Сообразив, что перегнула палку, Инга снова вернулась к своей неизменной теме и стала ругать мужа. Кирилл скучал и подумывал о том, как бы поскорее отсюда убраться. Инга теперь как заведенная пластинка не остановится. Вечером к нему обещал зайти Вадим Вронский, они давно не виделись, как вернулись из Коктебеля.

Не такой уж у нее на поверку оказался идеальный характер. За ее покладистостью, веселостью, обаянием всегда скрывался трезвый расчет. Она и замуж вышла за Старикова потому лишь, что он был куда обеспеченнее аспиранта Кирилла. У него была квартира, "Волга", а у Кирилла ничего тогда не было.

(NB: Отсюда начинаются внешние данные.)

-- ==== Sys2Proof/Tests/Slice0.lean ====
section
/-! SUPPORT. Tests. Expected values are those of spec/95_test_vectors.md, or are counted out from the encodings of spec/30; no value is
the model's own answer. The last part shows, for each statement with hypotheses, concrete values that meet them. -/

namespace Sys2Proof.Tests

open Sys2Proof.Machine

/-! ## Helpers -/

/-- `X` of spec/95 section 3.2: an arbitrary second value. -/
def valueX : Ent := 0xa5a5a5a5a5a5a5a5a5a5a5a5a5a5a5a5a5a5a5a5a5a5a5a5a5a5a5a5a5a5a5a5

/-- The bytes `00 01 … 20` (spec/95 section 2.3, row 15). -/
def row15 : Comb := 0x000102030405060708090a0b0c0d0e0f101112131415161718191a1b1c1d1e1f20

/-- The registers of a state and the inputs of one edge: what the registers are after it. -/
def after (st : SeqState) (e : Ent) (c : Cs) (i : Inputs) : Option Regs :=
  match step ((State.powerOn st e c none).drive i) with
  | .next t => some (regs t)
  | .fault _ => none
  | .refused _ => none

/-- The state with some stimulus to come, from reset. -/
def withStim (is : List Inputs) : State := { State.reset with stim := is }

/-- The result a datapath operation shows. -/
def probeOf (i : Instr) : Option Probe :=
  match exec i State.reset with
  | .next t => t.probe
  | .fault _ => none
  | .refused _ => none

/-! ## Well-formedness: an ill-formed line for each check -/

theorem test_wf_put_64_digits : (Line.put (List.replicate 64 15)).wellFormed = true := by decide
theorem test_wf_refuses_put_63_digits : (Line.put (List.replicate 63 15)).wellFormed = false := by decide
theorem test_wf_refuses_hrsp_65_digits : (Line.hrsp (List.replicate 65 0)).wellFormed = false := by decide
theorem test_wf_union : (Line.plus (.put (List.replicate 64 1)) .get).wellFormed = true := by decide
theorem test_wf_refuses_two_entropies :
    (Line.plus (.put (List.replicate 64 1)) (.put (List.replicate 64 2))).wellFormed = false := by decide
theorem test_wf_refuses_two_digests : (Line.plus .hrspHash (.hrsp (List.replicate 64 2))).wellFormed = false := by
  decide
theorem test_wf_refuses_bad_left : (Line.plus (.put []) .get).wellFormed = false := by decide
theorem test_wf_refuses_bad_right : (Line.plus .get (.put [])).wellFormed = false := by decide
theorem test_wf_refuses_encode_63_digits : (Pseudo.encode (List.replicate 63 0)).wellFormed = false := by decide
theorem test_wf_refuses_pseudo_line : (Pseudo.line (.put [])).wellFormed = false := by decide

/-! ## Decoding: words written out bit by bit from R73, with the don't-care bits 0 and then 1 -/

theorem test_decode_reset :
    decodeTableWord 8 0b01000000 = some .reset ∧ decodeTableWord 8 0b01111111 = some .reset := by decide
theorem test_decode_accept :
    decodeTableWord 8 0b00001000 = some (.accept 0) ∧ decodeTableWord 8 0b00001111 = some (.accept 0) := by decide
theorem test_decode_hreq :
    decodeTableWord 8 0b00010100 = some .hreq ∧ decodeTableWord 8 0b00011111 = some .hreq := by decide
theorem test_decode_hresp :
    decodeTableWord 8 0b00100010 = some (.hresp 0) ∧ decodeTableWord 8 0b00101111 = some (.hresp 0) := by decide
theorem test_decode_deliver :
    decodeTableWord 8 0b00110001 = some .deliver ∧ decodeTableWord 8 0b00111111 = some .deliver := by decide
theorem test_decode_holdIdle :
    decodeTableWord 8 0b00000000 = some .holdIdle ∧ decodeTableWord 8 0b00000111 = some .holdIdle := by decide
theorem test_decode_holdReq :
    decodeTableWord 8 0b00010000 = some .holdReq ∧ decodeTableWord 8 0b00011011 = some .holdReq := by decide
theorem test_decode_holdWait :
    decodeTableWord 8 0b00100000 = some .holdWait ∧ decodeTableWord 8 0b00101101 = some .holdWait := by decide
theorem test_decode_holdDone :
    decodeTableWord 8 0b00110000 = some .holdDone ∧ decodeTableWord 8 0b00111110 = some .holdDone := by decide
/-- Byte 0 of the entropy is the byte after the control vector and holds its most significant bits (R12). -/
theorem test_decode_accept_data : decodeTableWord 520 (0x08 + 0xab * 2 ^ 8 + 0xcd * 2 ^ 256) =
    some (.accept 0xab000000000000000000000000000000000000000000000000000000000000cd) := by decide +kernel
/-- The digest follows the 32 bytes of the entropy (R77). -/
theorem test_decode_hresp_data : decodeTableWord 520 (0x22 + 0xbd * 2 ^ 264 + 0xc6 * 2 ^ 512) =
    some (.hresp 0xbd000000000000000000000000000000000000000000000000000000000000c6) := by decide +kernel
theorem test_decode_refuses_empty : decode [] = .error (.wrongLength 0) := by rfl
theorem test_decode_refuses_short : decode (List.replicate 64 0) = .error (.wrongLength 64) := by rfl
theorem test_decode_refuses_long : decode (List.replicate 66 0) = .error (.wrongLength 66) := by rfl
theorem test_decode_refuses_bit_7 : decode (0x88 :: List.replicate 64 0) = .error (.notAControlVector 0x88) := by rfl
theorem test_decode_table_refuses_bit_7 : decodeTableWord 8 0x80 = none := by decide
/-- R72: a datapath operation has no selecting bits. -/
theorem test_encode_datapath : encode (.csum 0) = none ∧ encode (.slice23 0) = none ∧ encode (.encode 0) = none := by decide
/-- The counts of spec/95 section 3.1. -/
theorem test_decode_counts :
    ((List.range 128).map fun c => (decodeTableWord 8 c)).count (some .reset) = 64 ∧
    ((List.range 128).map fun c => (decodeTableWord 8 c)).count (some (.accept 0)) = 8 ∧
    ((List.range 128).map fun c => (decodeTableWord 8 c)).count (some .hreq) = 8 ∧
    ((List.range 128).map fun c => (decodeTableWord 8 c)).count (some (.hresp 0)) = 8 ∧
    ((List.range 128).map fun c => (decodeTableWord 8 c)).count (some .deliver) = 8 := by decide +kernel

/-! ## Datapath operations (spec/95 sections 1.2 and 2) -/

theorem test_msg : probeOf (.msg entropyV5) = some (.msg entropyV5) := by decide
theorem test_trunc8_first_byte : probeOf (.trunc8 0x0123456789abcdef0123456789abcdef0123456789abcdef0123456789abcdef)
    = some (.cs 0x01) := by decide
theorem test_trunc8_ignores_the_rest : probeOf (.trunc8 0x00ffffffffffffffffffffffffffffffffffffffffffffffffffffffffffffff)
    = some (.cs 0x00) := by decide
theorem test_csum_sha256 : csum sha256 0x000102030405060708090a0b0c0d0e0f101112131415161718191a1b1c1d1e1f = 0x63 := by decide +kernel
theorem test_csum_hash_id : csum (fun m => m) entropyV5 = 0x68 := by decide
theorem test_bcat_neighbours : probeOf (.bcat 1 0x80) = some (.comb 0x180) := by decide
theorem test_bcat_ends : probeOf (.bcat 0x8000000000000000000000000000000000000000000000000000000000000000 0x01)
    = some (.comb 0x800000000000000000000000000000000000000000000000000000000000000001) := by decide
theorem test_slice_order : (slice 0x0020080180400a018038080120280580c01a038078100220480981402a0580b818).map BitVec.toNat
    = Vector.ofFn fun k => k.val + 1 := by decide +kernel
theorem test_slice_row16 : (slice 0x0123456789abcdef0123456789abcdef0123456789abcdef0123456789abcdef01).toList
    = [9, 209, 719, 154, 1510, 1980, 36, 837, 828, 618, 1947, 1776, 145, 1301, 1265, 427, 1647, 960, 582, 1110, 964, 1711, 445,
       1793] := by decide
theorem test_slice0_row15 : probeOf (.slice0 row15) = some (.index 0 0) := by decide
theorem test_slice1_row15 : probeOf (.slice1 row15) = some (.index 1 64) := by decide
theorem test_slice2_row15 : probeOf (.slice2 row15) = some (.index 2 1030) := by decide
theorem test_slice3_row15 : probeOf (.slice3 row15) = some (.index 3 64) := by decide
theorem test_slice4_row15 : probeOf (.slice4 row15) = some (.index 4 643) := by decide
theorem test_slice5_row15 : probeOf (.slice5 row15) = some (.index 5 28) := by decide
theorem test_slice6_row15 : probeOf (.slice6 row15) = some (.index 6 257) := by decide
theorem test_slice7_row15 : probeOf (.slice7 row15) = some (.index 7 266) := by decide
theorem test_slice8_row15 : probeOf (.slice8 row15) = some (.index 8 88) := by decide
theorem test_slice9_row15 : probeOf (.slice9 row15) = some (.index 9 771) := by decide
theorem test_slice10_row15 : probeOf (.slice10 row15) = some (.index 10 540) := by decide
theorem test_slice11_row15 : probeOf (.slice11 row15) = some (.index 11 241) := by decide
theorem test_slice12_row15 : probeOf (.slice12 row15) = some (.index 12 8) := by decide
theorem test_slice13_row15 : probeOf (.slice13 row15) = some (.index 13 1096) := by decide
theorem test_slice14_row15 : probeOf (.slice14 row15) = some (.index 14 610) := by decide
theorem test_slice15_row15 : probeOf (.slice15 row15) = some (.index 15 1045) := by decide
theorem test_slice16_row15 : probeOf (.slice16 row15) = some (.index 16 176) := by decide
theorem test_slice17_row15 : probeOf (.slice17 row15) = some (.index 17 1478) := by decide
theorem test_slice18_row15 : probeOf (.slice18 row15) = some (.index 18 50) := by decide
theorem test_slice19_row15 : probeOf (.slice19 row15) = some (.index 19 417) := by decide
theorem test_slice20_row15 : probeOf (.slice20 row15) = some (.index 20 1422) := by decide
theorem test_slice21_row15 : probeOf (.slice21 row15) = some (.index 21 116) := by decide
theorem test_slice22_row15 : probeOf (.slice22 row15) = some (.index 22 963) := by decide
theorem test_slice23_row15 : probeOf (.slice23 row15) = some (.index 23 1824) := by decide
theorem test_flat_row14 : flat (Vector.ofFn fun k : Fin 24 => BitVec.ofNat 11 (2 ^ (k.val % 11)))
    = 0x002008020080200802008020080200001004010040100401004010040100000802 := by decide
theorem test_flat_row13 : probeOf (.flat (Vector.ofFn fun k : Fin 24 => BitVec.ofNat 11 (2047 - k.val)))
    = some (.bus 0xfffffbfeffcff7febfcff8feffdbfaff4fe7fcbf8ff0fdffbbf6fecfd7fabf4fe8) := by decide
theorem test_encode_hash_id : (encodeWith (fun m => m) entropyV5).toList
    = [837, 487, 1369, 547, 292, 463, 1369, 1104, 1628, 1819, 1429, 204, 839, 663, 806, 1785, 1084, 497, 1048, 2027, 1594, 923, 463,
       1128] := by decide
theorem test_encode_sha256 :
    (encodeWith sha256 0x1f1e1d1c1b1a191817161514131211100f0e0d0c0b0a09080706050403020100).toList
    = [248, 1927, 568, 433, 1292, 1120, 738, 1557, 160, 1220, 1058, 256, 1927, 52, 385, 778, 72, 513, 1548, 80, 513, 1032, 32,
       105] := by decide +kernel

Вот и сейчас она, прикрываясь заботой о сыне, ломает голову, как лучше устроить свою жизнь после развода с мужем, если она когда-либо с ним вообще разведется. Кто так много говорит об этом - обычно не разводится. Не страдает, не мучается, а именно холодно прикидывает, что ее ждет, когда она окажется на бобах...

Взглянув на часы, Инга поднялась и стала переодеваться.

- Я умираю с голода, - сказала она, когда они сели в машину.

Поужинали в придорожном ресторане. Инга, по-видимому почувствовав настроение Кирилла, больше не заводила разговор о семейных дрязгах. Ела она как всегда с аппетитом, выпила немного водки. Темные глаза ее оживленно сияли на круглом лице с заметным черным пушком над верхней губой.